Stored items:
• • • • • • •

-- ==== Sys2Proof/Certificates/Slice0/Obligations.lean ====
section
/-! DEFINITION. The statements for the provers. Each docstring says which rule of spec/ it comes from and, where a
clause is the model's own choice, which row of notes/assumptions/ says so. In all of them the parameters are
those of the state, whatever they are, and the draws are opaque: a statement that names one holds for every value
of it; which draw stands where is the model's form (notes/assumptions/3.md to 5.md).
Admitted parameters are `Params.wellFormed`: R9 with the clauses of notes/assumptions/2.md. -/

open Sys2Proof Sys2Proof.Machine

/-! Encoding. -/

/-- Every well-formed operation is read back from its command word (30_encoding.md R74, R82). -/
def Obligations.DecodeInvertsEncode : Prop :=
  ∀ i : Instr, i.wellFormed = true → decode (encode i) = .ok i

/-- Every command word that spells an operation is that operation's only word (R70, R79). -/
def Obligations.EncodeInvertsDecode : Prop :=
  ∀ (cw : CmdWord) (i : Instr), decode cw = .ok i → i.wellFormed = true ∧ encode i = cw

/-- R80: decode on every 16-bit value, with the fields taken out by arithmetic: the four refusals in their order,
and else one operation of R74 with its pin and v. -/
def Obligations.DecodeChecksInOrder : Prop :=
  ∀ cw : CmdWord,
    decode cw =
      (let op := cw.toNat / 4096
       let v := cw.toNat / 256 % 2
       let pin := cw.toNat % 64
       if 10 ≤ op then .error .reservedOp
       else if cw.toNat / 512 % 8 ≠ 0 ∨ cw.toNat / 64 % 4 ≠ 0 then .error .reservedBits
       else if (op = 0 ∨ op = 7 ∨ op = 8 ∨ op = 9) ∧ v = 1 then .error .reservedV
       else if (op = 8 ∨ op = 9) ∧ pin ≠ 0 then .error .reservedPin
       else .ok (if op = 0 then .reset pin else if op = 1 then .setPullup pin (v == 1)
         else if op = 2 then .setPulldown pin (v == 1) else if op = 3 then .setInputEnable pin (v == 1)
         else if op = 4 then .setOutputEnable pin (v == 1) else if op = 5 then .setOpenDrain pin (v == 1)
         else if op = 6 then .setLevel pin (v == 1) else if op = 7 then .getLevel pin
         else if op = 8 then .getAllInputs else .getAllOutputs))

/-- R82: the assembler rejects a pin outside 0..63 and an enable that is not 0 or 1; a level is any integer, and V
is whether it is nonzero. -/
def Obligations.AssemblerConvertsOperands : Prop :=
  (∀ pin level : Int, assemble (.setLevel pin level) =
    if 0 ≤ pin ∧ pin ≤ 63 then some (commandWord 6 (level != 0) pin.toNat) else none) ∧
  (∀ pin : Int, assemble (.reset pin) = if 0 ≤ pin ∧ pin ≤ 63 then some (commandWord 0 false pin.toNat) else none) ∧
  (∀ pin : Int, assemble (.getLevel pin) = if 0 ≤ pin ∧ pin ≤ 63 then some (commandWord 7 false pin.toNat) else none) ∧
  (∀ pin e : Int,
    ∀ opLine ∈ [(1, AsmLine.setPullup pin e), (2, .setPulldown pin e), (3, .setInputEnable pin e),
      (4, .setOutputEnable pin e), (5, .setOpenDrain pin e)],
      assemble opLine.2 =
        if (0 ≤ pin ∧ pin ≤ 63) ∧ (e = 0 ∨ e = 1) then some (commandWord opLine.1 (e == 1) pin.toNat) else none) ∧
  assemble .getAllInputs = some (commandWord 8 false 0) ∧ assemble .getAllOutputs = some (commandWord 9 false 0) ∧
  (∀ (op pin : Nat) (v : Bool), op < 16 → pin < 64 →
    (commandWord op v pin).toNat = op * 2 ^ 12 + (if v then 2 ^ 8 else 0) + pin)
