theorem rsvHField_commandWord : rsvHField (commandWord op v pin) = 0 := by
  rw [rsvHField_eq_zero_iff, commandWord_toNat hop hpin]
  split <;> omega

theorem rsvLField_commandWord : rsvLField (commandWord op v pin) = 0 := by
  rw [rsvLField_eq_zero_iff, commandWord_toNat hop hpin]
  split <;> omega

theorem vField_commandWord : vField (commandWord op v pin) = v := by
  rw [vField_eq, commandWord_toNat hop hpin]
  cases v
  · simp; omega
  · simp; omega

theorem pinField_commandWord : pinField (commandWord op v pin) = pin := by
  rw [pinField_eq, commandWord_toNat hop hpin]
  split <;> omega

end

/-! The decoder (R74 to R80). -/

/-- Fields OP, V and PIN that R76 to R78 do not refuse. -/
structure Admitted (op : Nat) (v : Bool) (pin : Nat) : Prop where
  op_lt : op < 10
  noValue : takesNoValue op = true → v = false
  noPin : takesNoPin op = true → pin = 0

/-- `decode` answers with an operation exactly where no check refuses: the one that OP selects. -/
theorem decode_eq_ok_iff {cw : CmdWord} {i : Instr} :
    decode cw = .ok i ↔ rsvHField cw = 0 ∧ rsvLField cw = 0 ∧
      Admitted (opField cw).toNat (vField cw) (pinField cw) ∧
      decodeOp (opField cw).toNat (pinField cw) (vField cw) = .ok i := by
  constructor
  · intro h
    simp only [decode] at h
    split at h
    · cases h
    split at h
    · cases h
    split at h
    · cases h
    split at h
    · cases h
    rename_i hop hrsv hv hpin
    obtain ⟨hh, hl⟩ := not_or.1 hrsv
    exact ⟨not_not.1 hh, not_not.1 hl, ⟨by omega, by simpa using hv, by simpa using hpin⟩, h⟩
  · rintro ⟨hh, hl, ⟨hop, hv, hpin⟩, h⟩
    simp only [decode]
    rw [if_neg (by omega), if_neg (by simp [hh, hl]), if_neg (by simpa using hv), if_neg (by simpa using hpin), h]

/-- The operation an OP value below 10 selects (R74). -/
theorem decodeOp_of_lt {op : Nat} (h : op < 10) (pin : Nat) (v : Bool) :
    decodeOp op pin v = .ok (if op = 0 then .reset pin else if op = 1 then .setPullup pin v
      else if op = 2 then .setPulldown pin v else if op = 3 then .setInputEnable pin v
      else if op = 4 then .setOutputEnable pin v else if op = 5 then .setOpenDrain pin v
      else if op = 6 then .setLevel pin v else if op = 7 then .getLevel pin
      else if op = 8 then .getAllInputs else .getAllOutputs) := by
  interval_cases op <;> rfl

/-- The operation OP selects is encoded by the same OP, V and PIN, and its pin is the PIN field's. -/
theorem encode_of_decodeOp {op pin : Nat} {v : Bool} {i : Instr} (h : decodeOp op pin v = .ok i)
    (ha : Admitted op v pin) (hpin : pin < 64) : i.wellFormed = true ∧ encode i = commandWord op v pin := by
  obtain ⟨hop, hv, hp⟩ := ha
  unfold decodeOp at h
  split at h <;> cases h
  case h_1 | h_8 => exact ⟨by simpa [Instr.wellFormed] using hpin, by rw [hv rfl]; rfl⟩
  case h_9 | h_10 => exact ⟨rfl, by rw [hv rfl, hp rfl]; rfl⟩
  all_goals exact ⟨by simpa [Instr.wellFormed] using hpin, rfl⟩

/-- The command word of admitted fields spells the operation OP selects. -/
theorem decode_commandWord {op pin : Nat} {v : Bool} {i : Instr} (ha : Admitted op v pin) (hpin : pin < 64)
    (h : decodeOp op pin v = .ok i) : decode (commandWord op v pin) = .ok i := by
  have hop : op < 16 := ha.op_lt.trans (by decide)
  rw [decode_eq_ok_iff, opField_commandWord hop hpin, vField_commandWord hop hpin, pinField_commandWord hop hpin]
  exact ⟨rsvHField_commandWord hop hpin v, rsvLField_commandWord hop hpin v, ha, h⟩

/-- Settles O1: the word of each row has admitted fields, and OP selects the row. -/
theorem decodeInvertsEncode : Obligations.DecodeInvertsEncode := by
  intro i hwf
  have fits {pin : Nat} (h : decide (pin < 64) = true) : pin < 64 := of_decide_eq_true h
  cases i with
  | reset pin | getLevel pin => exact decode_commandWord ⟨by decide, fun _ => rfl, nofun⟩ (fits hwf) rfl
  | setPullup pin v | setPulldown pin v | setInputEnable pin v | setOutputEnable pin v | setOpenDrain pin v
  | setLevel pin v => exact decode_commandWord ⟨by decide, nofun, nofun⟩ (fits hwf) rfl
  | getAllInputs | getAllOutputs =>
    exact decode_commandWord ⟨by decide, fun _ => rfl, fun _ => rfl⟩ (by decide) rfl

/-- Settles O2: a word that decodes has its reserved fields 0, so it is the word of its other three fields, and
these are the fields of the operation's encoding. -/
theorem encodeInvertsDecode : Obligations.EncodeInvertsDecode := by
  intro cw i h
  obtain ⟨hh, hl, ha, hsel⟩ := decode_eq_ok_iff.1 h
  have hpin : pinField cw < 64 := by rw [pinField_eq]; omega
  obtain ⟨hwf, henc⟩ := encode_of_decodeOp hsel ha hpin
  exact ⟨hwf, henc.trans (commandWord_fields hh hl)⟩

/-- Settles O3: the checks of `decode` stand in R80's order, each over a field that arithmetic takes out. -/
theorem decodeChecksInOrder : Obligations.DecodeChecksInOrder := by
  intro cw
  simp only [decode, opField_toNat, pinField_eq, vField_eq, ne_eq, rsvHField_eq_zero_iff, rsvLField_eq_zero_iff,
    Bool.and_eq_true, takesNoValue_iff, takesNoPin_iff, beq_iff_eq, bne_iff_ne]
  by_cases hop : 10 ≤ cw.toNat / 4096
  · simp only [if_pos hop]
  · simp only [if_neg hop, decodeOp_of_lt (Nat.lt_of_not_le hop)]

/-! The assembler (R82). -/

theorem asmPin_eq (pin : Int) : asmPin pin = if 0 ≤ pin ∧ pin ≤ 63 then some pin.toNat else none := by
  simp only [asmPin, show pin < 64 ↔ pin ≤ 63 by omega]

theorem asmEnable_eq (e : Int) : asmEnable e = if e = 0 ∨ e = 1 then some (e == 1) else none := by
  by_cases h1 : e = 1
  · simp [asmEnable, h1]
  · by_cases h0 : e = 0
    · simp [asmEnable, h0]
    · simp [asmEnable, h0, h1]

/-- A line with a pin assembles to the operation's word where the pin fits its field. -/
theorem asmOne_encode (f : Nat → Instr) (pin : Int) :
    (asmOne f pin).map encode = if 0 ≤ pin ∧ pin ≤ 63 then some (encode (f pin.toNat)) else none := by
  rw [asmOne, asmPin_eq]
  split <;> rfl

/-- A line with a pin and an enable assembles where both operands fit their fields. -/
theorem asmTwo_encode (f : Nat → Bool → Instr) (pin e : Int) :
    (asmTwo f pin e).map encode =
      if (0 ≤ pin ∧ pin ≤ 63) ∧ (e = 0 ∨ e = 1) then some (encode (f pin.toNat (e == 1))) else none := by
  rw [asmTwo, asmPin_eq, asmEnable_eq]
  by_cases hp : 0 ≤ pin ∧ pin ≤ 63
  · by_cases he : e = 0 ∨ e = 1
    · rw [if_pos hp, if_pos he, if_pos ⟨hp, he⟩]; rfl
    · rw [if_pos hp, if_neg he, if_neg fun h => he h.2]; rfl
  · rw [if_neg hp, if_neg (c := _ ∧ _) fun h => hp h.1]; rfl

/-- Settles O4. -/
theorem assemblerConvertsOperands : Obligations.AssemblerConvertsOperands := by
  refine ⟨fun pin level => asmOne_encode _ pin, asmOne_encode .reset, asmOne_encode .getLevel,
    fun pin e opLine hmem => ?_, rfl, rfl, fun op pin v hop hpin => commandWord_toNat hop hpin v⟩
  simp only [List.mem_cons, List.not_mem_nil, or_false] at hmem
  rcases hmem with rfl | rfl | rfl | rfl | rfl
  · exact asmTwo_encode .setPullup pin e
  · exact asmTwo_encode .setPulldown pin e
  · exact asmTwo_encode .setInputEnable pin e
  · exact asmTwo_encode .setOutputEnable pin e
  · exact asmTwo_encode .setOpenDrain pin e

• • • • • • •

*Task description*
The lines above starting at the one that contains "else if (op = 8" and ending at the one that contains "[(1, AsmLine.setPullup pin" must be transcribed exactly, and no other lines may appear.

*Expected answer*
       else if (op = 8 ∨ op = 9) ∧ pin ≠ 0 then .error .reservedPin
       else .ok (if op = 0 then .reset pin else if op = 1 then .setPullup pin (v == 1)
         else if op = 2 then .setPulldown pin (v == 1) else if op = 3 then .setInputEnable pin (v == 1)
         else if op = 4 then .setOutputEnable pin (v == 1) else if op = 5 then .setOpenDrain pin (v == 1)
         else if op = 6 then .setLevel pin (v == 1) else if op = 7 then .getLevel pin
         else if op = 8 then .getAllInputs else .getAllOutputs))

/-- R82: the assembler rejects a pin outside 0..63 and an enable that is not 0 or 1; a level is any integer, and V
is whether it is nonzero. -/
def Obligations.AssemblerConvertsOperands : Prop :=
  (∀ pin level : Int, assemble (.setLevel pin level) =
    if 0 ≤ pin ∧ pin ≤ 63 then some (commandWord 6 (level != 0) pin.toNat) else none) ∧
  (∀ pin : Int, assemble (.reset pin) = if 0 ≤ pin ∧ pin ≤ 63 then some (commandWord 0 false pin.toNat) else none) ∧
  (∀ pin : Int, assemble (.getLevel pin) = if 0 ≤ pin ∧ pin ≤ 63 then some (commandWord 7 false pin.toNat) else none) ∧
  (∀ pin e : Int,
    ∀ opLine ∈ [(1, AsmLine.setPullup pin e), (2, .setPulldown pin e), (3, .setInputEnable pin e),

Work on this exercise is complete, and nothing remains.